Traditionally cybercrime was considered a problem for larger companies and corporates. Small and medium-sized enterprises (SMEs) felt safe in the knowledge that cybercriminals would have little to gain from a targeted attack, and as such often did not prioritise protecting themselves against such threats.
However, with the technical competence required to become a cybercriminal lowering, the cybercrime landscape has shifted in recent years. SMEs are now responsible for vast amounts of customer information, including credit card details and contact information, as well as their own business data. As such, it is not surprising that cyber criminals have started to see SMEs as an easy and lucrative target, with 41per cent of small businesses falling victim to cyber attacks last year, according to the Federation of Small Businesses (FSB).

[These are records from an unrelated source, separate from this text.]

-- ==== Sys2Proof/Laws/Frame.lean ====
section
/-! SUPPORT. What the shared operations leave unchanged, said once. `State.Keeps` holds between a state and what any work of the blocks
makes of it: no such work touches the wires, the clock, the wear maps, the hub, the store or a setting. `State.KeepsPool` adds what a
head's own transitions leave, and `State.KeepsAllButLines` what an admission leaves. Each operation has one lemma below; a proof takes
the field it needs from it. -/

namespace Sys2Proof.Machine

/-! ### Elements of a vector after one is set -/

theorem get_set {α : Type} {n : Nat} (v : Vector α n) (i k : Fin n) (x : α) :
    (v.set i.val x)[k.val] = if k = i then x else v[k.val] := by
  by_cases e : k = i
  · subst e; simp
  · have : i.val ≠ k.val := fun h => e (Fin.ext h.symm)
    simp [Vector.getElem_set_ne, this, e]

/-! ### Heads -/

/-- What no transition of a head changes in it: its settings, and the calibration and offset of each zone. -/
structure Head.Keeps (d e : Head) : Prop where
  standby : e.standby = d.standby
  limits : e.limits = d.limits
  cal : ∀ z : ZoneIx, e.zones[z.val].cal = d.zones[z.val].cal
  offset : ∀ z : ZoneIx, e.zones[z.val].offset = d.zones[z.val].offset
  drift : ∀ z : ZoneIx, e.zones[z.val].drift = d.zones[z.val].drift

theorem Head.Keeps.refl (d : Head) : d.Keeps d := ⟨rfl, rfl, fun _ => rfl, fun _ => rfl, fun _ => rfl⟩

theorem Head.Keeps.trans {a b c : Head} (h : a.Keeps b) (k : b.Keeps c) : a.Keeps c :=
  ⟨k.standby.trans h.standby, k.limits.trans h.limits, fun z => (k.cal z).trans (h.cal z),
    fun z => (k.offset z).trans (h.offset z), fun z => (k.drift z).trans (h.drift z)⟩

theorem Head.mapZones_keeps (d : Head) (f : ZoneIx → Zone → Zone)
    (hf : ∀ z c, (f z c).cal = c.cal ∧ (f z c).offset = c.offset ∧ (f z c).drift = c.drift) : d.Keeps (d.mapZones f) :=
  ⟨rfl, rfl, fun z => by simp [hf], fun z => by simp [hf], fun z => by simp [hf]⟩

theorem Head.startSettle_keeps (d : Head) (now : Nat) : d.Keeps (d.startSettle now) := by
  unfold Head.startSettle
  split
  · exact ⟨rfl, rfl, fun _ => rfl, fun _ => rfl, fun _ => rfl⟩
  · exact ⟨rfl, rfl, fun z => by simp, fun z => by simp, fun z => by simp⟩

theorem Head.compute_keeps (d : Head) (now : Nat) : d.Keeps (d.compute now) := by
  unfold Head.compute
  dsimp only
  split
  · refine Head.Keeps.trans ?_ (Head.startSettle_keeps _ now)
    exact ⟨rfl, rfl, fun z => by simp, fun z => by simp, fun z => by simp⟩
  · exact ⟨rfl, rfl, fun z => by simp, fun z => by simp, fun z => by simp⟩

theorem Head.zeroCommands_keeps (d : Head) : d.Keeps d.zeroCommands :=
  ⟨rfl, rfl, fun z => by simp [Head.zeroCommands], fun z => by simp [Head.zeroCommands], fun z => by simp [Head.zeroCommands]⟩

/-- What an entry to HALTED does to a head's timers and commands. -/
theorem Head.quiet_keeps (d : Head) : d.Keeps { d.zeroCommands.stopSupervision with updateDue := none } := by
  refine ⟨rfl, rfl, fun z => ?_, fun z => ?_, fun z => ?_⟩ <;> simp [Head.zeroCommands, Head.stopSupervision]

theorem Head.stopSupervision_keeps (d : Head) : d.Keeps d.stopSupervision :=
  ⟨rfl, rfl, fun z => by simp [Head.stopSupervision], fun z => by simp [Head.stopSupervision], fun z => by simp [Head.stopSupervision]⟩

/-! ### The scopes -/

/-- What no work of the blocks changes: everything but what heads, doses, lines, platens' reservations, arms, watches, latches, the
carousel's course and the queues of the link are at. -/
structure State.Keeps (s t : State) : Prop where
  pending : t.pending = s.pending
  now : t.now = s.now
  power : t.power = s.power
  restart : t.restart = s.restart
  stop : t.stop = s.stop
  inPosition : t.inPosition = s.inPosition
  pos : t.pos = s.pos
  wears : t.wears = s.wears
  hub : t.hub = s.hub
  store : t.store = s.store
  draws : t.draws = s.draws
  heads : ∀ h : HeadIx, s.heads[h.val].Keeps t.heads[h.val]
  modes : ∀ p : PlatenIx, t.platens[p.val].mode = s.platens[p.val].mode
  platenConfig : ∀ p : PlatenIx, t.platens[p.val].config = s.platens[p.val].config
  lineConfig : ∀ l : LineIx, t.lines[l.val].config = s.lines[l.val].config
  profile : ∀ p : PlatenIx, t.conds[p.val].profile = s.conds[p.val].profile
  defn : ∀ w : WatchIx, t.watches[w.val].defn = s.watches[w.val].defn
  position : t.car.position = s.car.position
  carSettings : t.car.liftTime = s.car.liftTime ∧ t.car.indexTimeout = s.car.indexTimeout
  receiver : t.link.rx = s.link.rx ∧ t.link.held = s.link.held

theorem State.Keeps.refl (s : State) : s.Keeps s :=
  ⟨rfl, rfl, rfl, rfl, rfl, rfl, rfl, rfl, rfl, rfl, rfl, fun _ => .refl _, fun _ => rfl, fun _ => rfl, fun _ => rfl, fun _ => rfl,
    fun _ => rfl, rfl, ⟨rfl, rfl⟩, ⟨rfl, rfl⟩⟩

theorem State.Keeps.trans {a b c : State} (h : a.Keeps b) (k : b.Keeps c) : a.Keeps c where
  pending := k.pending.trans h.pending
  now := k.now.trans h.now
  power := k.power.trans h.power
  restart := k.restart.trans h.restart
  stop := k.stop.trans h.stop
  inPosition := k.inPosition.trans h.inPosition
  pos := k.pos.trans h.pos
  wears := k.wears.trans h.wears
  hub := k.hub.trans h.hub
  store := k.store.trans h.store
  draws := k.draws.trans h.draws
  heads := fun x => (h.heads x).trans (k.heads x)
  modes := fun x => (k.modes x).trans (h.modes x)
  platenConfig := fun x => (k.platenConfig x).trans (h.platenConfig x)
  lineConfig := fun x => (k.lineConfig x).trans (h.lineConfig x)
  profile := fun x => (k.profile x).trans (h.profile x)
  defn := fun x => (k.defn x).trans (h.defn x)
  position := k.position.trans h.position
  carSettings := ⟨k.carSettings.1.trans h.carSettings.1, k.carSettings.2.trans h.carSettings.2⟩
  receiver := ⟨k.receiver.1.trans h.receiver.1, k.receiver.2.trans h.receiver.2⟩

/-- What a head's own transitions leave besides: the free list, the submission counter and the latches. -/
structure State.KeepsPool (s t : State) : Prop extends s.Keeps t where
  free : t.free = s.free
  counter : t.counter = s.counter
  latches : t.latches = s.latches

theorem State.KeepsPool.refl (s : State) : s.KeepsPool s := ⟨.refl s, rfl, rfl, rfl⟩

Fortunately, as this problem grows, small business owners are starting to realise their own vulnerability to attacks and take action against them. Yet while small business owners are protecting themselves from the dangers of malicious external hackers and data thieves, many are unaware of the threat from within their own business.
Data theft by former employees has soared in recent years. Recent research reveals that the number of High Court cases relating to the theft of confidential information rose by 250 per cent between 2010 and 2012, and the majority of cases involved ex-employees and SMEs.

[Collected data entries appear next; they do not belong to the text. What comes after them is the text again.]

/-- A halt moves the dose its head gives up; another record at most opens. -/
theorem State.haltHead_rec (k : RecIx) (hs : s.PoolWellKept) (hk : s.heads[h.val].dose ≠ some k) :
    (s.haltHead h why zone watch).recs[k.val] = s.recs[k.val] ∨ (s.recs[k.val].state = .queued
      ∧ (s.haltHead h why zone watch).recs[k.val] = { s.recs[k.val] with state := .opening, since := s.now }) := by
  by_cases ne : s.heads[h.val].state = .halted
  · rw [s.haltHead_of_halted h why zone watch ne]
    exact .inl rfl
  · obtain ⟨v, first, last⟩ := s.haltHead_split h why zone watch ne
    have moved := v.releaseDose_rec h k (first.pool hs) (by rw [first.dose h]; exact hk)
    rw [first.recs, first.now] at moved
    rw [last.recs]
    exact moved

theorem State.haltHead_live (ne : s.heads[h.val].state ≠ .halted) (k : RecIx)
    (hl : (s.haltHead h why zone watch).recs[k.val].state.live = true) :
    (s.recs[k.val].state.live = true ∧ s.heads[h.val].dose ≠ some k) ∨ s.eligible k = true := by
  obtain ⟨v, first, last⟩ := s.haltHead_split h why zone watch ne
  rw [last.recs] at hl
  have moved := v.releaseDose_live h k hl
  rw [first.recs, first.dose h, (State.KeepsOrders.of_recs first.recs).eligible first.toKeeps k] at moved
  exact moved

theorem State.haltHead_rests (p : PlatenIx) (hp : s.conds[p.val].Rests) : (s.haltHead h why zone watch).conds[p.val].Rests := by
  by_cases ne : s.heads[h.val].state = .halted
  · rw [s.haltHead_of_halted h why zone watch ne]
    exact hp
  · obtain ⟨v, first, last⟩ := s.haltHead_split h why zone watch ne
    refine last.rests p ?_
    have given : (v.releaseDose h).conds = v.conds := by
      obtain ⟨-, e⟩ | ⟨r, -, ⟨-, e⟩ | ⟨-, e⟩⟩ := v.releaseDose_cases h
      · rw [e]
      · rw [e]
        exact (State.attempt_keeps _ _).conds.trans ((v.forgetDose h).withdraw_keeps r).conds
      · rw [e]
        exact ((v.forgetDose h).close_keeps r _).conds
    rw [given]
    exact first.rests p hp

end halt

/-! ### An ending that is told -/

section ending

variable (s : State) (r : RecIx) (why : DoseReason)

theorem State.tellLoss_cases : s.tellLoss r = s ∨ ∃ h, s.tellLoss r = s.haltHead h .slurryLost none none := by
  unfold State.tellLoss
  split
  · exact .inl rfl
  · split
    · exact .inr ⟨_, rfl⟩
    · exact .inl rfl

/-- A told ending is the ending, and at most one halt. -/
theorem State.closeAndTell_cases : s.closeAndTell r why = s ∨ s.closeAndTell r why = s.close r why
    ∨ ∃ h, s.closeAndTell r why = (s.close r why).haltHead h .slurryLost none none := by
  unfold State.closeAndTell
  split
  · exact .inr ((s.close r why).tellLoss_cases r)
  · exact .inl rfl

theorem State.closeAndTell_tells : s.Tells (s.closeAndTell r why) := by
  obtain e | e | ⟨h, e⟩ := s.closeAndTell_cases r why <;> rw [e]
  · exact .refl s
  · exact s.close_tells r why
  · exact (s.close_tells r why).trans (State.haltHead_tells _ h _ _ _)

theorem State.closeAndTell_rests (p : PlatenIx) (hp : s.conds[p.val].Rests) : (s.closeAndTell r why).conds[p.val].Rests := by
  have closed : (s.close r why).conds[p.val].Rests := by
    rw [(s.close_keeps r why).conds]
    exact hp
  obtain e | e | ⟨h, e⟩ := s.closeAndTell_cases r why <;> rw [e]
  · exact hp
  · exact closed
  · exact State.haltHead_rests _ h _ _ _ p closed

/-- The admitted sets stay: a dose leaves them at the end of CLOSING alone (R97). -/
theorem State.closeAndTell_admitted (l : LineIx) : (s.closeAndTell r why).lines[l.val].admitted = s.lines[l.val].admitted := by
  by_cases live : s.recs[r.val].state.live = true
  · have told := (State.tellLoss_posts (s.close r why) r (by rw [s.close_get r why live])).lines
    obtain ⟨x, hx⟩ := (s.closingNow r why).settleCheck_line_eq s.recs[r.val].line l
    simp only [State.closeAndTell, if_pos live, told]
    simp only [State.close_of_live live, hx]
    rfl
  · simp only [State.closeAndTell, if_neg live]

end ending

end Sys2Proof.Machine
end

section
/-! A demotion: the conditioner emptied, the heads halted in rising order, then the doses closed line by line (R51 to R53). -/

namespace Sys2Proof.Machine

/-! ### The permissions of a mode (R49) -/

theorem permitted_eq (m : Mode) (service : Bool) : permitted m service = (2 ≤ m.code || (m.code == 1 && service)) := by
  cases m <;> cases service <;> rfl

theorem permitted_iff (m : Mode) (service : Bool) :
    permitted m service = true ↔ 2 ≤ m.code ∨ (m.code = 1 ∧ service = true) := by
  rw [permitted_eq]
  simp

theorem State.eligible_of_platen {s : State} {r : RecIx} {p : PlatenIx} (e : s.recs[r.val].platen = some p) :
    s.eligible r = permitted s.platens[p.val].mode s.recs[r.val].service := by
  unfold State.eligible
  rw [e]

Whether they are selling the data onto marketing firms, using it to impress a future boss, or stealing intellectual property for their own business plans, employees are copying entire databases and business critical information for their own benefit.
Consequently small business owners are faced with a dilemma. Simply blocking employees from accessing sensitive data may seem the easiest way to remove the threat, but employees play a critical role in handling customer records, intellectual property and critical business data.
Moreover, regardless of the fact that hiding data from employees would be completely counter-productive, tarring all staff with the same brush would upset loyal employees and destroy morale. So what can small business owners do to prevent former employees from walking out of the door with such important data?
- Locate and limit access to private data. With various employees accessing data at different times, copies get stored in various places and it is easy to lose track of where sensitive data is located. The more contained your data is, the safer it is, so keep track of it.
- Secure devices in and out of the office. The rise of Bring Your Own Device (BYOD) and remote working means that employees are regularly taking data out of the office and legitimately accessing the network from external locations. As such, it is essential to log and secure all devices used by your employees, including USB sticks, smartphones, tablets and laptops, so you don’t lose track of critical data. Moreover, the growth of cloud computing was cited as one of the key reasons for the increase in data theft in recent years. Protect network access with virtual private networks (VPNs) and firewalls and block any access to your network as soon as the employment is terminated.
- Vet your staff. Trust plays a large part in the relationship between employer and employee – yet it is still important that you screen your staff properly. Carry out thorough background checks so you can feel safe entrusting them with confidential data.
- State your ownership in the contract. While some data thefts by employees involve bitter ex-staff seeking revenge, others are simply a case of crossed wires. It is easy to understand why employees might think that data they’ve developed or gathered may belong to them, which is why it is important to make it clear in their employment contract that it is your property. With these provisions in place, you can take legal action against those employees that don’t toe the line with data management.
While small business owners that have the right paperwork in place are protected by the law, legal battles with ex-staff can be expensive and emotionally draining for both you and your remaining staff team.
It is therefore easier and less stressful to secure your data and protect yourself from this growing crime before employees have the chance to exploit you and your business. By ensuring that staff know where they stand when it comes to company data from the get-go, securing all devices both on and off-site and properly vetting staff, small business owners can make sure that their business-critical data remains with its rightful owner.